Adam Phillips, managing director of portfolio strategy at EP Wealth Advisors:
“This week’s FOMC meeting was expected to be the highlight of the week and it did not disappoint. To go from expectations of Fed liftoff in 2024 to the dot plot projecting two hikes by the end of 2023 likely caught many off guard. Investors are still wondering how the Fed defines terms like ‘transitory’ and ‘substantial further progress.’”
James McCann, deputy chief economist for Aberdeen Standard Investments:
“This is not what the market expected,” he said. “This change in stance jars a little with the Fed’s recent claims that the recent spike in inflation is temporary. If price volatility is temporary then there’s no obvious reason why they need to raise rates sooner than planned, especially with the labor market having disappointed of late. For some it is certainly going to signal deeper concerns about inflation on the committee.”

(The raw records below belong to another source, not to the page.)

/-- 60_exceptions.md R202. -/
def Obligations.OnlyCmdWritesRaiseErrors : Prop :=
  ∀ (i : Instr) (s : State), i.isCommand = false → (∀ w, i ≠ .wrCmd w) →
    ∃ t, exec i s = .next t ∧ t.err &&& s.err = t.err ∧
      ((t.errCause = s.errCause ∧ t.errCmd = s.errCmd) ∨
        (∃ v, i = .wrStatus v) ∧ t.err = 0#5 ∧ t.errCause = none ∧ t.errCmd = 0x00000000#32)

/-- 10_state.md R27: "cleared only by a host write of 1 to it or by reset; no command clears one". That the
reset's clearing comes with the release of an asserted reset, and that asserting it clears nothing, is the
model's choice (assumption log 6). -/
def Obligations.ErrorBitsFallOnlyByAcknowledgementOrReset : Prop :=
  ∀ (s t : State) (j : Nat), step s = .next t → s.err.getLsbD j = true → t.err.getLsbD j = false →
    (∃ v, fetch s = .run (.wrStatus v) ∧ v.getLsbD (8 + j) = true) ∨
    (fetch s = .drive false ∧ s.inReset = true)

/-- 60_exceptions.md R205: "the error bits do not gate any command". -/
def Obligations.ErrorRecordGatesNoCommand : Prop :=
  ∀ (i : Instr) (s : State) (e : BitVec 5) (c : Option Cause) (w : Word), i.isCommand = true →
    ∃ t u, exec i s = .next t ∧ exec i { s with err := e, errCause := c, errCmd := w } = .next u ∧
      { u with err := t.err, errCause := t.errCause, errCmd := t.errCmd } = t

/-- 60_exceptions.md R202 and R205, 20_memory.md R50: no bus error, and an error does not stop the block. -/
def Obligations.EveryInstructionCompletes : Prop :=
  ∀ (i : Instr) (s : State), ∃ t, exec i s = .next t

/-- 40_crc.md R108. -/
def Obligations.NopDoesNothingOrRecordsOperand : Prop :=
  (∀ s : State, exec (.nop 0#24) s = .next s) ∧
  (∀ (rsv : BitVec 24) (s : State), rsv ≠ 0#24 →
    exec (.nop rsv) s = .next (raised .operand (0x00#8 ++ rsv) s))

/-- 40_crc.md R105. -/
def Obligations.CrcInitRestartsTheChecksum : Prop :=
  (∀ s : State,
    exec (.crcInit 0#24) s = .next { s with crcState := 0xFFFFFFFF#32, crcCount := 0x00000000#32 } ∧
    execAll [.crcInit 0#24, .crcInit 0#24] s = exec (.crcInit 0#24) s) ∧
  (∀ (rsv : BitVec 24) (s : State), rsv ≠ 0#24 →
    exec (.crcInit rsv) s = .next (raised .operand (0x01#8 ++ rsv) s))

/-- 40_crc.md R106 with FEED of R104. -/
def Obligations.CrcByteFeedsItsByte : Prop :=
  (∀ (b : Byte) (s : State), exec (.crcByte 0#16 b) s =
    .next { s with crcState := crcStep s.crcState b,
                   crcCount := BitVec.ofNat 32 ((s.crcCount.toNat + 1) % 2 ^ 32) }) ∧
  (∀ (rsv : BitVec 16) (b : Byte) (s : State), rsv ≠ 0#16 →
    exec (.crcByte rsv b) s = .next (raised .operand (0x02#8 ++ rsv ++ b) s)) ∧
  crcStep 0xFFFFFFFF#32 0x00#8 = 0x2DFD1072#32 ∧ crcStep 0xFFFFFFFF#32 0xFF#8 = 0x00FFFFFF#32

/-- 40_crc.md R107. -/
def Obligations.CrcWordFeedsTheLeadingBytes : Prop :=
  (∀ (k : BitVec 2) (s : State), exec (.crcWord 0#22 k) s =
    .next { s with crcState := crcFold s.crcState (leadingBytes s.opnd (k.toNat + 1)),
                   crcCount := BitVec.ofNat 32 ((s.crcCount.toNat + (k.toNat + 1)) % 2 ^ 32) }) ∧
  (∀ (k : BitVec 2) (s : State), exec (.crcWord 0#22 k) s =
    execAll ((leadingBytes s.opnd (k.toNat + 1)).map (.crcByte 0#16)) s) ∧
  (∀ (rsv : BitVec 22) (k : BitVec 2) (s : State), rsv ≠ 0#22 →
    exec (.crcWord rsv k) s = .next (raised .operand (0x03#8 ++ rsv ++ k) s))

/-- 40_crc.md R101. -/
def Obligations.CrcStepIsTheTableForm : Prop :=
  (∀ i : Byte, crcTable i = crcStep (i.setWidth 32) 0#8) ∧
  (∀ (c : Word) (b : Byte), crcStep c b = (c >>> 8) ^^^ crcTable ((c ^^^ b.setWidth 32).setWidth 8)) ∧
  [0, 1, 2, 3, 4, 5, 6, 7, 128, 255].map crcTable =
    [0x00000000#32, 0x77073096#32, 0xEE0E612C#32, 0x990951BA#32, 0x076DC419#32, 0x706AF48F#32,
     0xE963A535#32, 0x9E6495A3#32, 0xEDB88320#32, 0x2D02EF8D#32]

/-- 40_crc.md R111. -/
def Obligations.OneChangedByteChangesTheChecksum : Prop :=
  ∀ (p q : Bytes) (b b' : Byte), b ≠ b' → crc32 (p ++ b :: q) ≠ crc32 (p ++ b' :: q)

/-- 40_crc.md R112. -/
def Obligations.ChecksumAppendedLittleEndianLeavesTheResidue : Prop :=
  ∀ s : Bytes,
    crcFold 0xFFFFFFFF#32 (s ++ [(crc32 s).extractLsb' 0 8, (crc32 s).extractLsb' 8 8,
      (crc32 s).extractLsb' 16 8, (crc32 s).extractLsb' 24 8]) = 0xDEBB20E3#32 ∧
    0xDEBB20E3#32 ^^^ 0xFFFFFFFF#32 = 0x2144DF1C#32

/-- 40_crc.md R102, R114, R115. -/
def Obligations.ChecksumsOfKnownStrings : Prop :=
  crc32 [] = 0x00000000#32 ∧ crc32 [0x49#8, 0x45#8, 0x4E#8, 0x44#8] = 0xAE426082#32 ∧
  crc32 [0x31#8, 0x32#8, 0x33#8, 0x34#8, 0x35#8, 0x36#8, 0x37#8, 0x38#8, 0x39#8] = 0xCBF43926#32

/-- 40_crc.md R110 for the sequence of 30_encoding.md R83, run step by step at the port. That a host's
accesses are the pending events of the state is the model's choice (assumption log 1). -/
def Obligations.ChecksumSequenceReturnsTheChecksum : Prop :=
  ∀ (s : State) (d : Bytes), s.inReset = false →
    ∃ t, Host.Core.run Sys2Proof.core (pseudoChecksum d).length
        { s with pending := eventsOf s.cfg (pseudoChecksum d) } = .next t ∧
      t.returned = crc32 d :: s.returned ∧ t.crcState = crcFold 0xFFFFFFFF#32 d ∧
      t.crcCount = BitVec.ofNat 32 (d.length % 2 ^ 32) ∧ t.pending = [] ∧
      t.phase = s.phase ∧ t.level = s.level ∧ t.inBuf = s.inBuf ∧ t.outBuf = s.outBuf ∧
      t.outPtr = s.outPtr ∧ t.adler = s.adler ∧
      t.err = s.err ∧ t.errCause = s.errCause ∧ t.errCmd = s.errCmd

/-- 40_crc.md R104 ("the one place the CRC state changes by data") and R110; 41_deflate_wrapper.md R130. -/
def Obligations.CrcStateMovesOnlyByInitAndFeeding : Prop :=
  ∀ (i : Instr) (s : State), ∃ t, exec i s = .next t ∧
    (resolve i = .crcInit 0#24 → t.crcState = 0xFFFFFFFF#32 ∧ t.crcCount = 0x00000000#32) ∧
    (resolve i ≠ .crcInit 0#24 → t.crcState = crcFold s.crcState (fedBytes i s) ∧
      t.crcCount = s.crcCount + BitVec.ofNat 32 (fedBytes i s).length)

/-- 92_eei_decisions.md D38, 70_reset_and_hazards.md R242 ("the units share no state"). -/
def Obligations.CrcCommandsLeaveTheWrapperAlone : Prop :=
  ∀ (w : Word) (s : State), (opcode w).toNat ≤ 0x03 → ∃ t, exec (.wrCmd w) s = .next t ∧
    t.phase = s.phase ∧ t.level = s.level ∧ t.inBuf = s.inBuf ∧ t.outBuf = s.outBuf ∧
    t.outPtr = s.outPtr ∧ t.adler = s.adler ∧ t.opnd = s.opnd

/-- 41_deflate_wrapper.md R140. -/
def Obligations.DflStartOpensASession : Prop :=
  (∀ (l : Level) (s : State), s.phase ≠ .collect → exec (.dflStart 0#20 (BitVec.ofNat 4 l.val)) s =
    .next { s with level := l, inBuf := [], outBuf := [], outPtr := 0x00000000#32,
                   adler := 0x00000001#32, phase := .collect }) ∧
  (∀ (lvl : BitVec 4) (s : State), lvl.toNat ≤ 9 → s.phase = .collect →
    exec (.dflStart 0#20 lvl) s = .next (raised .seq (0x10#8 ++ 0#20 ++ lvl) s)) ∧
  (∀ (rsv : BitVec 20) (lvl : BitVec 4) (s : State), rsv ≠ 0#20 ∨ lvl.toNat > 9 →
    exec (.dflStart rsv lvl) s = .next (raised .operand (0x10#8 ++ rsv ++ lvl) s))

/-- 41_deflate_wrapper.md R141 with APPEND and ABORT_SESSION of R135. -/
def Obligations.DflByteAppendsItsByte : Prop :=
  (∀ (b : Byte) (s : State), s.phase = .collect → s.inBuf.length + 1 ≤ s.cfg.inCap →
    exec (.dflByte 0#16 b) s =
      .next { s with inBuf := s.inBuf ++ [b], adler := adlerStep s.adler b }) ∧
  (∀ (b : Byte) (s : State), s.phase = .collect → s.inBuf.length + 1 > s.cfg.inCap →
    exec (.dflByte 0#16 b) s = .next (raised .inOvf (0x11#8 ++ 0#16 ++ b) (aborted s))) ∧
  (∀ (b : Byte) (s : State), s.phase ≠ .collect →
    exec (.dflByte 0#16 b) s = .next (raised .seq (0x11#8 ++ 0#16 ++ b) s)) ∧
  (∀ (rsv : BitVec 16) (b : Byte) (s : State), rsv ≠ 0#16 →
    exec (.dflByte rsv b) s = .next (raised .operand (0x11#8 ++ rsv ++ b) s))

/-- 41_deflate_wrapper.md R142. -/
def Obligations.DflWordAppendsTheLeadingBytes : Prop :=
  (∀ (k : BitVec 2) (s : State), s.phase = .collect → s.inBuf.length + (k.toNat + 1) ≤ s.cfg.inCap →
    exec (.dflWord 0#22 k) s =
      .next { s with inBuf := s.inBuf ++ leadingBytes s.opnd (k.toNat + 1),
                     adler := adlerFold s.adler (leadingBytes s.opnd (k.toNat + 1)) } ∧
    exec (.dflWord 0#22 k) s = execAll ((leadingBytes s.opnd (k.toNat + 1)).map (.dflByte 0#16)) s) ∧
  (∀ (k : BitVec 2) (s : State), s.phase = .collect → s.inBuf.length + (k.toNat + 1) > s.cfg.inCap →
    exec (.dflWord 0#22 k) s = .next (raised .inOvf (0x12#8 ++ 0#22 ++ k) (aborted s))) ∧
  (∀ (k : BitVec 2) (s : State), s.phase ≠ .collect →
    exec (.dflWord 0#22 k) s = .next (raised .seq (0x12#8 ++ 0#22 ++ k) s)) ∧
  (∀ (rsv : BitVec 22) (k : BitVec 2) (s : State), rsv ≠ 0#22 →
    exec (.dflWord rsv k) s = .next (raised .operand (0x12#8 ++ rsv ++ k) s))

/-- 41_deflate_wrapper.md R143; BODY and FLG are R134's. -/
def Obligations.DflFinishProducesTheEnvelope : Prop :=
  (∀ s : State, s.phase = .collect →
    ∃ z : Bytes,
      z = [0x78#8, flg s.level] ++ (if s.level = 0 then stored s.inBuf else Config.deflateFn s.level s.inBuf) ++
        [s.adler.extractLsb' 24 8, s.adler.extractLsb' 16 8, s.adler.extractLsb' 8 8, s.adler.extractLsb' 0 8] ∧
      (z.length ≤ s.cfg.outCap →
        exec (.dflFinish 0#24) s = .next { s with outBuf := z, outPtr := 0x00000000#32, phase := .done }) ∧
      (z.length > s.cfg.outCap →
        exec (.dflFinish 0#24) s = .next (raised .outOvf 0x13000000#32 (aborted s))) ∧
      (s.adler = a32 s.inBuf → z = envelope s.level s.inBuf)) ∧
  (∀ s : State, s.phase ≠ .collect → exec (.dflFinish 0#24) s = .next (raised .seq 0x13000000#32 s)) ∧
  (∀ (rsv : BitVec 24) (s : State), rsv ≠ 0#24 →
    exec (.dflFinish rsv) s = .next (raised .operand (0x13#8 ++ rsv) s)) ∧
  envelope 0 [] = [0x78#8, 0x01#8, 0x01#8, 0x00#8, 0x00#8, 0xFF#8, 0xFF#8, 0x00#8, 0x00#8, 0x00#8, 0x01#8]

/-- 41_deflate_wrapper.md R144 with ABORT_SESSION of R135. -/
def Obligations.DflAbortEndsTheSession : Prop :=
  (∀ s : State, exec (.dflAbort 0#24) s = .next (aborted s) ∧ Returns .rdDflOutData (aborted s) 0x00000100#32 ∧
    (s.phase = .idle → s.inBuf = [] → s.outBuf = [] → s.outPtr = 0x00000000#32 → s.adler = 0x00000001#32 →
      aborted s = s)) ∧
  (∀ (rsv : BitVec 24) (s : State), rsv ≠ 0#24 →
    exec (.dflAbort rsv) s = .next (raised .operand (0x14#8 ++ rsv) s))

/-- 41_deflate_wrapper.md R145, the reset row with 70_reset_and_hazards.md R230. That the reset row is taken
on the release of an asserted reset, and that asserting reset keeps the phase, is the model's choice
(assumption log 6). -/
def Obligations.PhaseChangesOnlyByTheTable : Prop :=
  (∀ s t : State, step s = .next t → t.phase ≠ s.phase →
    (∃ i, fetch s = .run i ∧ PhaseRow (resolve i) s t.phase) ∨
    (fetch s = .drive false ∧ s.inReset = true ∧ t.phase = .idle)) ∧
  (∀ (i : Instr) (s : State) (p : Phase), PhaseRow (resolve i) s p →
    ∃ t, exec i s = .next t ∧ t.phase = p) ∧
  (∀ (s : State) (rest : List Event), s.inReset = true → s.pending = .reset false :: rest →
    ∃ t, step s = .next t ∧ t.phase = .idle) ∧
  (∀ (i : Instr) (s : State), (∀ p, ¬ PhaseRow (resolve i) s p) →
    ∃ t, exec i s = .next t ∧ t.phase = s.phase) ∧
  (∀ s : State, ∃ t, exec .rdDflOutData s = .next t ∧ t.phase = s.phase)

Paul Ashworth, chief U.S. economist at Capital Economics, wrote:
“The Fed continued to stick to its view that the surge in inflation ‘largely’ reflects ‘transitory factors”’, but officials revised their inflation projections up significantly for this year and the median projection now shows two 25bp rate hikes in 2023,” he said. “We had assumed the Fed would be a little more willing to let inflation rip in favor of ensuring a ‘broad and inclusive’ labor market recovery – and were only forecasting one 25bp rate hike. But we clearly misjudged the Fed’s evolving reaction function and tolerance for inflation.”
Michael Shaoul, chief executive officer at Marketfield Asset Management LLC:
“For the time-being we appear to still be in a ‘phony war’, with enough ‘special cases’ in the inflation data to allow for the ‘transitory’ argument to hold sway over the market. This is largely because it is simply too inconvenient (and costly) to admit that we are already experiencing much higher and broader inflation than any mainstream estimate expected, and our concern is that the longer it takes for power of the inflationary impulse to be admitted the faster the adjustment in asset prices is likely to be.”